Functional extensionality is a common axiom, and assuming it will  
prove eeq_congr, so I would not be worried it is inconsistent.  I  
suspect a model-theoretic argument is needed to prove eeq_congr is  
independent.  I'll leave that part to the experts.

--

Section aa.

Variables (A : Set).

Definition eeq (s t : nat -> A) :=
forall n, s n = t n.

Infix "==" := eeq  (at level 75, no associativity).

Axiom funext : forall A B (f g : A -> B) x, f x = g x -> f = g.

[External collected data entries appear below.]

/-! ### Data movement -/

/-- M2 and P6. -/
theorem test_ldi_index_fault :
    raised (exec (.ldi 0x10 0x1234) State.reset) (fun r t => (r, t.gp == State.reset.gp)) =
      some (.registerIndexOutOfRange 0x10, true) := by decide
/-- M4. -/
theorem test_ldm_top :
    after (exec (.ldm 0x01 0xFFFE) (machineWith [] [(0xFFFE, 0x01), (0xFFFF, 0x80)])) (fun t => readGp t 1) =
      some 0x8001 := by decide
/-- M5. -/
theorem test_ldm_fault : raised (exec (.ldm 0x01 0xFFFF) State.reset) (fun r _ => r) = some (.memoryOutOfRange 0xFFFF 2) := by
  decide
/-- M6. -/
theorem test_stm :
    after (exec (.stm 0x02 0x0400) (machineWith [(2, 0xBEEF)] [])) (fun t => t.mem) =
      some [(0x0400, 0xEF), (0x0401, 0xBE)] := by decide
/-- M8: the index is checked first. -/
theorem test_stm_index_first :
    raised (exec (.stm 0xFF 0xFFFF) State.reset) (fun r _ => r) = some (.registerIndexOutOfRange 0xFF) := by decide
/-- M9. -/
theorem test_mov : after (exec (.mov 4 5) (machineWith [(5, 0x00FF)] [])) (fun t => readGp t 4) = some 0x00FF := by decide
/-- R51: storing zeros leaves memory with nothing listed. -/
theorem test_stm_zero_is_not_listed :
    after (exec (.stm 0x02 0x0400) (machineWith [] [(0x0400, 0x11)])) (fun t => t.mem) = some [] := by decide

/-! ### Logic and arithmetic -/

/-- L1. -/
theorem test_tsti :
    after (exec (.tsti 0x01 0x8000) (machineWith [(1, 0x80F0)] [])) (fun t => (znoc t, readGp t 1)) =
      some ((false, true, false, false), 0x80F0) := by decide
/-- L5. -/
theorem test_xor :
    after (exec (.xor 1 2) (machineWith [(1, 0xFF00), (2, 0x0FF0)] [])) (fun t => (readGp t 1, znoc t)) =
      some (0xF0F0, (false, true, false, false)) := by decide
/-- L8. -/
theorem test_or :
    after (exec (.or 1 2) (machineWith [(1, 0x0001), (2, 0x8000)] [])) (fun t => (readGp t 1, znoc t)) =
      some (0x8001, (false, true, false, false)) := by decide
/-- S4: the source's ADD vector. -/
theorem test_add_source_vector :
    after (exec (.add 1 2) (machineWith [(1, 0x7FFF), (2, 0x0001)] [])) (fun t => (readGp t 1, znoc t)) =
      some (0x8000, (false, true, true, false)) := by decide
/-- Section 2.4's last ADDF row: 0x8000 + 0x8000 leaves O clear (conflict C3). -/
theorem test_add_most_negative :
    after (exec (.add 1 1) (machineWith [(1, 0x8000)] [])) (fun t => (readGp t 1, znoc t)) =
      some (0x0000, (true, false, false, true)) := by decide
/-- Section 2.4, instruction level. -/
theorem test_addi :
    after (exec (.addi 2 0xFFFF) (machineWith [(2, 0x0001)] [])) (fun t => (readGp t 2, znoc t)) =
      some (0x0000, (true, false, false, true)) := by decide
/-- S5: the source's SUB vector, a = 0 and b = 1. -/
theorem test_sub_borrow :
    after (exec (.sub 1 2) (machineWith [(2, 0x0001)] [])) (fun t => (readGp t 1, znoc t)) =
      some (0xFFFF, (false, true, false, true)) := by decide
/-- Section 2.4: 1 - 2 sets O (conflict C4). -/
theorem test_sub_overflow :
    after (exec (.sub 1 2) (machineWith [(1, 0x0001), (2, 0x0002)] [])) znoc = some (false, true, true, true) := by decide
/-- Section 2.4, instruction level. -/
theorem test_cmpi :
    after (exec (.cmpi 0 0x0005) (machineWith [(0, 0x0005)] [])) (fun t => (readGp t 0, znoc t)) =
      some (0x0005, (true, false, false, false)) := by decide
/-- S6: the source's MUL2 vector. -/
theorem test_mul2_source_vector :
    after (exec (.mul2 1 2 3) (machineWith [(1, 0x2000), (2, 0x0100)] [])) (fun t => (readGp t 3, znoc t)) =
      some (0x0000, (true, false, false, true)) := by decide
/-- Section 2.6: z = x reads the factors first. -/
theorem test_mul2_into_factor :
    after (exec (.mul2 1 2 1) (machineWith [(1, 0x0003), (2, 0x0004)] [])) (fun t => (readGp t 1, znoc t)) =
      some (0x000C, (false, false, false, false)) := by decide
/-- Section 2.7: -7 / 2 = -3, remainder -1. -/
theorem test_div2_truncates :
    after (exec (.div2 3 4 5) (machineWith [(3, 0xFFF9), (4, 0x0002)] [])) (fun t => (readGp t 5, znoc t)) =
      some (0xFFFD, (false, true, false, true)) := by decide
/-- Section 2.7: -32768 / -1 wraps to 0x8000 with no remainder. -/
theorem test_div2_wraps :
    after (exec (.div2 3 4 5) (machineWith [(3, 0x8000), (4, 0xFFFF)] [])) (fun t => (readGp t 5, znoc t)) =
      some (0x8000, (false, true, false, false)) := by decide
/-- P4: the zero divisor. -/
theorem test_div2_fault :
    raised (exec (.div2 0 1 2) (machineWith [(0, 0x0064)] [])) (fun r t => (r, readGp t 0)) =
      some (.divideByZero, 0x0064) := by decide

/-! ### The host port and the graphics call -/

/-- S9: a fill at 65534 fails. -/
theorem test_fillMemory_fails : fillMemory [1, 2, 3, 4] 0xFFFE State.reset = .error (.callError .outOfRange) := rfl
/-- S9: a fill at 65532 reads back. -/
theorem test_fillMemory_reads_back :
    (fillMemory [1, 2, 3, 4] 0xFFFC State.reset).toOption.bind (fun t => read32 t 0xFFFC) = some 0x04030201 := by decide
/-- R212: a faulted machine takes no fill and no start address. -/
theorem test_faulted_takes_no_move :
    fillMemory [1] 0x0000 { State.reset with run := .faulted .divideByZero } = .error (.runIsOver .divideByZero) ∧
      driverSetPc 0x0100 { State.reset with run := .faulted .divideByZero } = .error (.runIsOver .divideByZero) := ⟨rfl, rfl⟩
/-- R30: a stored byte with every bit set shows its reserved bits as zero. -/
theorem test_readFlags_masks : readFlags { State.reset with flags := 0xFF } = 0xC6 := by decide
/-- Section 2.8. -/
theorem test_sendCommandToGpu :
    after (sendCommandToGpu .spr #v[0x00, 0x10, 0x20] State.reset) (fun t => (t.gpu.spriteW, t.gpu.spriteH)) =
        some (0x10, 0x20) ∧
      raised (sendCommandToGpu .other #v[0, 0, 0] State.reset) (fun r _ => r) = some (.unimplementedCommand .other) := by
  decide

/-! ### Witnesses: values that meet the hypotheses of each statement -/

/-- A running machine at the last fetchable address, with a word that decodes. -/
def lastFetch : State := machineWith [] [(0xFFFC, 0x10), (0xFFFF, 0x02)] 0xFFFC
/-- A running machine whose next opcode byte is unimplemented. -/
def badOpcode : State := machineWith [] [(0, 0x01)]
/-- A running machine whose fetch is past memory. -/
def badFetch : State := machineWith [] [] 0xFFFD
/-- A machine at its normal end: `JMP 0x0024` at 0x0024 (P1). -/
def atEnd : State := machineWith [] [(0x24, 0x10), (0x26, 0x24)] 0x0024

Lemma eeq_congr : forall f s t, s == t -> f s == f t.
unfold eeq.
intros.
assert (s = t).
apply funext with n; trivial.
destruct H0; trivial.
Qed.

On Nov 25, 2011, at 9:00 AM, Dimitri Hendriks wrote:

> Section aa.
>
> Variables (A : Set).
>
> Definition eeq (s t : nat -> A) :=
> forall n, s n = t n.
>
> Infix "==" := eeq  (at level 75, no associativity).
>
> Definition shift (s : nat -> A) :=
> fun n => s (S n).
>
> Lemma eeq_congr :
> forall f s t,
> s == t ->
> f s == f t.